Task item: Starting with the first line of the records, write out each line exactly until you have included the line containing "gives it for".

(Collected data)
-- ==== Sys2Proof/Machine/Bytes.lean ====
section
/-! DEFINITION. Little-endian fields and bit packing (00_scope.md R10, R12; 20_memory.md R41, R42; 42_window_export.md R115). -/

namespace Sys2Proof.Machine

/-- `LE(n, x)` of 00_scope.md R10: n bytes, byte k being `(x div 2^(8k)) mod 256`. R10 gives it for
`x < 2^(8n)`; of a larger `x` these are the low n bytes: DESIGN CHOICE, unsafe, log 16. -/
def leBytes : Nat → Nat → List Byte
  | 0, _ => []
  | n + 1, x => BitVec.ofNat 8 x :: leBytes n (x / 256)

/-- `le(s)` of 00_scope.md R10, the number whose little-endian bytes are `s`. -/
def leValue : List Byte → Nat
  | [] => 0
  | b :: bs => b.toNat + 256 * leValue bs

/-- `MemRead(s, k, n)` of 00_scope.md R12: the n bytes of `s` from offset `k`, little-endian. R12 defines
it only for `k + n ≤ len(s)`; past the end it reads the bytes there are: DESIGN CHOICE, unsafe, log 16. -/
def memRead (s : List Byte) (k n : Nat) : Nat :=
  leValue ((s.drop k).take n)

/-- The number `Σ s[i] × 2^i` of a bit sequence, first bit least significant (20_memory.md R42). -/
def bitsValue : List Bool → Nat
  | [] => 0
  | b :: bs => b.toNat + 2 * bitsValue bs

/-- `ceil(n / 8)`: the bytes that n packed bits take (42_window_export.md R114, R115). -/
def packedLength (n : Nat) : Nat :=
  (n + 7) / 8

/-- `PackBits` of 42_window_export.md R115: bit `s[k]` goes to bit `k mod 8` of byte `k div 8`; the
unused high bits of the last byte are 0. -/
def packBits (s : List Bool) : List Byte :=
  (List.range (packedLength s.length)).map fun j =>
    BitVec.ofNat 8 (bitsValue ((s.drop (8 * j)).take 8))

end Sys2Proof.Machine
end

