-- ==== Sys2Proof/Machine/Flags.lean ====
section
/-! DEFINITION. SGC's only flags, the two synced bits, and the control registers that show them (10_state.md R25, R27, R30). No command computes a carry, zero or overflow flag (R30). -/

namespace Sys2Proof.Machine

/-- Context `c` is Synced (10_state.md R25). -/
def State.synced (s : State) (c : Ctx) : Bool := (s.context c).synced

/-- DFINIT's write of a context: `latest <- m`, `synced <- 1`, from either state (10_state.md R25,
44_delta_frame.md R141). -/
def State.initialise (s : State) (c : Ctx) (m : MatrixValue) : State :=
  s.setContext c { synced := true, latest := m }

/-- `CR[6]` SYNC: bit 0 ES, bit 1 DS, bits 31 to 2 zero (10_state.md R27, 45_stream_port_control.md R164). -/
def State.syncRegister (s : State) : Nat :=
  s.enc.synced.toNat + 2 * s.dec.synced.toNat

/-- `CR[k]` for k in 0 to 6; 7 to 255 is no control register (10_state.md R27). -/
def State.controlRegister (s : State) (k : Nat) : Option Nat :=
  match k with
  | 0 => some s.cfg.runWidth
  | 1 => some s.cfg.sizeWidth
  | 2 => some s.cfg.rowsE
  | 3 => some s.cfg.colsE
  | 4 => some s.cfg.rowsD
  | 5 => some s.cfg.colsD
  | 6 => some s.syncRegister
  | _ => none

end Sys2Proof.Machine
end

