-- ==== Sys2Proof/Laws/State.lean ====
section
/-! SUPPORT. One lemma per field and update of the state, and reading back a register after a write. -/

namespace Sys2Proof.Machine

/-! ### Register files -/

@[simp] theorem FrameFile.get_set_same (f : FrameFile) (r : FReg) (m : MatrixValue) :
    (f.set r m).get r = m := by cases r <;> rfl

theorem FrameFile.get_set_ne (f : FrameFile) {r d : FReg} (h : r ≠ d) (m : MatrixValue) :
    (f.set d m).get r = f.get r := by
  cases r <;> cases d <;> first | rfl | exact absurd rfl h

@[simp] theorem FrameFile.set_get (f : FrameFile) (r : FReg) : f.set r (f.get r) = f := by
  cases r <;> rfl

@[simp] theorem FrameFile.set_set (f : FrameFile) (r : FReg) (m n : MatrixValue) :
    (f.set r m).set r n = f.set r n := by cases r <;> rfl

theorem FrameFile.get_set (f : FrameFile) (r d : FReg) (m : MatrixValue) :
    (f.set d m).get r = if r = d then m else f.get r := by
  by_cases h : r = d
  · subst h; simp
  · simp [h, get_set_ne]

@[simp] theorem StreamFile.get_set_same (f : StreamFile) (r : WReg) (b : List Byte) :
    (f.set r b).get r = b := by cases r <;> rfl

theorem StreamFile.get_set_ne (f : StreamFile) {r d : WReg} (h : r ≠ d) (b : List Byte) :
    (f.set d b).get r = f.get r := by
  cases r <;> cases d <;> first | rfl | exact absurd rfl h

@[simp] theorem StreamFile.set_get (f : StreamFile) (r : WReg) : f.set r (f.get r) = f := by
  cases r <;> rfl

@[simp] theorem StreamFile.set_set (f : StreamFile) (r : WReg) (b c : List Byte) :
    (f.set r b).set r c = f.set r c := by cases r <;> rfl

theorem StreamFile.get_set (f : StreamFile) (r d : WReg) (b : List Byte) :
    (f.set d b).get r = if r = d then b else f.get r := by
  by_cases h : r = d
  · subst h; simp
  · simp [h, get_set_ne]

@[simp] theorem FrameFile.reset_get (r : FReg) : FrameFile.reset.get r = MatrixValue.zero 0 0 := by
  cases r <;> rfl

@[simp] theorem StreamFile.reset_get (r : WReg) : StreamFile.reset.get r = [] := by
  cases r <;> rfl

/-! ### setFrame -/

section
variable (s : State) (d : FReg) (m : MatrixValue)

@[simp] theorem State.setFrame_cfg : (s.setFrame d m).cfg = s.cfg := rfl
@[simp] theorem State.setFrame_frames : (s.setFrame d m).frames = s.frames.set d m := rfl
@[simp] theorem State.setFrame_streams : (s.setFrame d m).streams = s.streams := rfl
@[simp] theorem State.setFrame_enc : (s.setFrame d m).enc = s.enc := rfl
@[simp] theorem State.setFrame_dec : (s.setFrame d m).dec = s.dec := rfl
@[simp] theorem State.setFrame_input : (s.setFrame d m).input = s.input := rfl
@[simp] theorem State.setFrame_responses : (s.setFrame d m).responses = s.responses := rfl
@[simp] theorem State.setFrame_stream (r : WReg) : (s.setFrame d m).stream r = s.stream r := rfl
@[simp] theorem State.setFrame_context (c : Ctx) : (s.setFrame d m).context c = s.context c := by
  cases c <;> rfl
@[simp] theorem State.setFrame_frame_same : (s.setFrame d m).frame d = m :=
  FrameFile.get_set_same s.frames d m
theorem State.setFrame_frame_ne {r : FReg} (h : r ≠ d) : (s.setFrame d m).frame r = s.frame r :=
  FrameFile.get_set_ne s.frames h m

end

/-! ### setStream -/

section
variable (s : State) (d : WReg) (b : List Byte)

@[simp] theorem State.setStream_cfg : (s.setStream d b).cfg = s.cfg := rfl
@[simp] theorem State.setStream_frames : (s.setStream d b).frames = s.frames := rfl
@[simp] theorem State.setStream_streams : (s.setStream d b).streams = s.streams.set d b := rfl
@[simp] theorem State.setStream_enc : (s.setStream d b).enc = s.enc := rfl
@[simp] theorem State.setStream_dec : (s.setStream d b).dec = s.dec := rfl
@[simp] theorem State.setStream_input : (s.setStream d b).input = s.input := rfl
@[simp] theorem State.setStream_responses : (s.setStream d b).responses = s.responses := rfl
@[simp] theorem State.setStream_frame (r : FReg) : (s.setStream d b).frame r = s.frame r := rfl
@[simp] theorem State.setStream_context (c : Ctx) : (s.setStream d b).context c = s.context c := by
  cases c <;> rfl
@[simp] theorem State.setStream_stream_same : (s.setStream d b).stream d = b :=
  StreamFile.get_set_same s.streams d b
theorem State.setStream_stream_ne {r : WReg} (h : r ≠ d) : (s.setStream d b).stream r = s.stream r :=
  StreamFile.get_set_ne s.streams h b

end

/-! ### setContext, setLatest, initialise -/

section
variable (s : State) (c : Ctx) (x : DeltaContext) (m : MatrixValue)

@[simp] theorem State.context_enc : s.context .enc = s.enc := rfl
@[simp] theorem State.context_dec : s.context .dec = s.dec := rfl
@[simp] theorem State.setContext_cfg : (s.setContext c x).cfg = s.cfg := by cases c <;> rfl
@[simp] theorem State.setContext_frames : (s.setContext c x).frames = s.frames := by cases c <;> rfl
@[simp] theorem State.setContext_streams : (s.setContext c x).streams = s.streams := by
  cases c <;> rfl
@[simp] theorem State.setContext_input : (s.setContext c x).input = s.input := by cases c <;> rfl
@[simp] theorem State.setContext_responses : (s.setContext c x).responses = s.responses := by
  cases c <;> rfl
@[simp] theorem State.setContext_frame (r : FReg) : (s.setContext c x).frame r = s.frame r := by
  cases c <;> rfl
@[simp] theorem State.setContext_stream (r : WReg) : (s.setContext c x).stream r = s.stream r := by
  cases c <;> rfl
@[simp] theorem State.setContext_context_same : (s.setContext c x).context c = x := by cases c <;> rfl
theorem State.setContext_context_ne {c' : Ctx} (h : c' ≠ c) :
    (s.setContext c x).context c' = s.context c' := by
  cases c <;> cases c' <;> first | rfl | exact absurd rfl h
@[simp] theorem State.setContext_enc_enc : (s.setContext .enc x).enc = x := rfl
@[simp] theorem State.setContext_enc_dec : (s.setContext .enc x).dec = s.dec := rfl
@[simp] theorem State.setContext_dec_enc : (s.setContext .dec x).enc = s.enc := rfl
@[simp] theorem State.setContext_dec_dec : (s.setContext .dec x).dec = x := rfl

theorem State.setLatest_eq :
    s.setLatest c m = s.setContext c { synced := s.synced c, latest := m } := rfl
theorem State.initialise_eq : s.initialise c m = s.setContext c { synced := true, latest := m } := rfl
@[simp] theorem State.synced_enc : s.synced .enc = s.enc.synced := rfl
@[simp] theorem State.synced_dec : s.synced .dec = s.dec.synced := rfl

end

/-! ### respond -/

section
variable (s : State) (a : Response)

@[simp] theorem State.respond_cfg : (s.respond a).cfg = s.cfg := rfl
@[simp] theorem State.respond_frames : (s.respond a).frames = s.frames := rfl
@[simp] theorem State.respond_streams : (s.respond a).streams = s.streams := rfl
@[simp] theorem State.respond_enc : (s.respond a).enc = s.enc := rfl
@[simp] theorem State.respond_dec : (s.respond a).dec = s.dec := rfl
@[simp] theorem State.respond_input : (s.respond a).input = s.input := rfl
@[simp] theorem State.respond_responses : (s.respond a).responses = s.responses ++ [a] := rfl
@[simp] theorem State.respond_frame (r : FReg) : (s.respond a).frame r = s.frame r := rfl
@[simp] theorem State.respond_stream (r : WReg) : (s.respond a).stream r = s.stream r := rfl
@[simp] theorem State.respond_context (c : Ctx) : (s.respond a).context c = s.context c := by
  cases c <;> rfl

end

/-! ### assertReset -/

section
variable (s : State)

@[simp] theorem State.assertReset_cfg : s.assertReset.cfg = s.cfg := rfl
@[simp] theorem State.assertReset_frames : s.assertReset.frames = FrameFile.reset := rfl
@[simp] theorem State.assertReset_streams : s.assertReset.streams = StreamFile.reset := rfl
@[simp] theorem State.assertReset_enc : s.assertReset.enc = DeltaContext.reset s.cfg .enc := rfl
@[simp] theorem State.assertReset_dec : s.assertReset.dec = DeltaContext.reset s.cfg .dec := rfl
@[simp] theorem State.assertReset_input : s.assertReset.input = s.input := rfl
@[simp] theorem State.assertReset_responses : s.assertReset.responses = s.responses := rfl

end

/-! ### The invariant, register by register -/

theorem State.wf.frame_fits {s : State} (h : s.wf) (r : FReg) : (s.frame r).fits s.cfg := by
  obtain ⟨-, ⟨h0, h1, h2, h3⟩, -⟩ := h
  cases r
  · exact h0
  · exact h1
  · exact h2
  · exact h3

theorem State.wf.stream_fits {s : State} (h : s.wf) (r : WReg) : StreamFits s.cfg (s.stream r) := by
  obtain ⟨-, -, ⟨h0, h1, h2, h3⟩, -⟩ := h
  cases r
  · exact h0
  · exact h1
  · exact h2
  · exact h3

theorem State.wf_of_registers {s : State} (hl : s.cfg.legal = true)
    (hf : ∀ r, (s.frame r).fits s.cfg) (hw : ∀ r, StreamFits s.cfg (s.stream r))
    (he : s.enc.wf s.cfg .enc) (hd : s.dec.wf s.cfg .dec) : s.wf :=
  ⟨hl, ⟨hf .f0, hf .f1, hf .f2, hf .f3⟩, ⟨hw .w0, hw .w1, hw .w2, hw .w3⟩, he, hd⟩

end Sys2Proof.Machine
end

Final answer:
-- ==== Sys2Proof/Machine/Bytes.lean ====
section
/-! DEFINITION. Little-endian fields and bit packing (00_scope.md R10, R12; 20_memory.md R41, R42; 42_window_export.md R115). -/

namespace Sys2Proof.Machine

/-- `LE(n, x)` of 00_scope.md R10: n bytes, byte k being `(x div 2^(8k)) mod 256`. R10 gives it for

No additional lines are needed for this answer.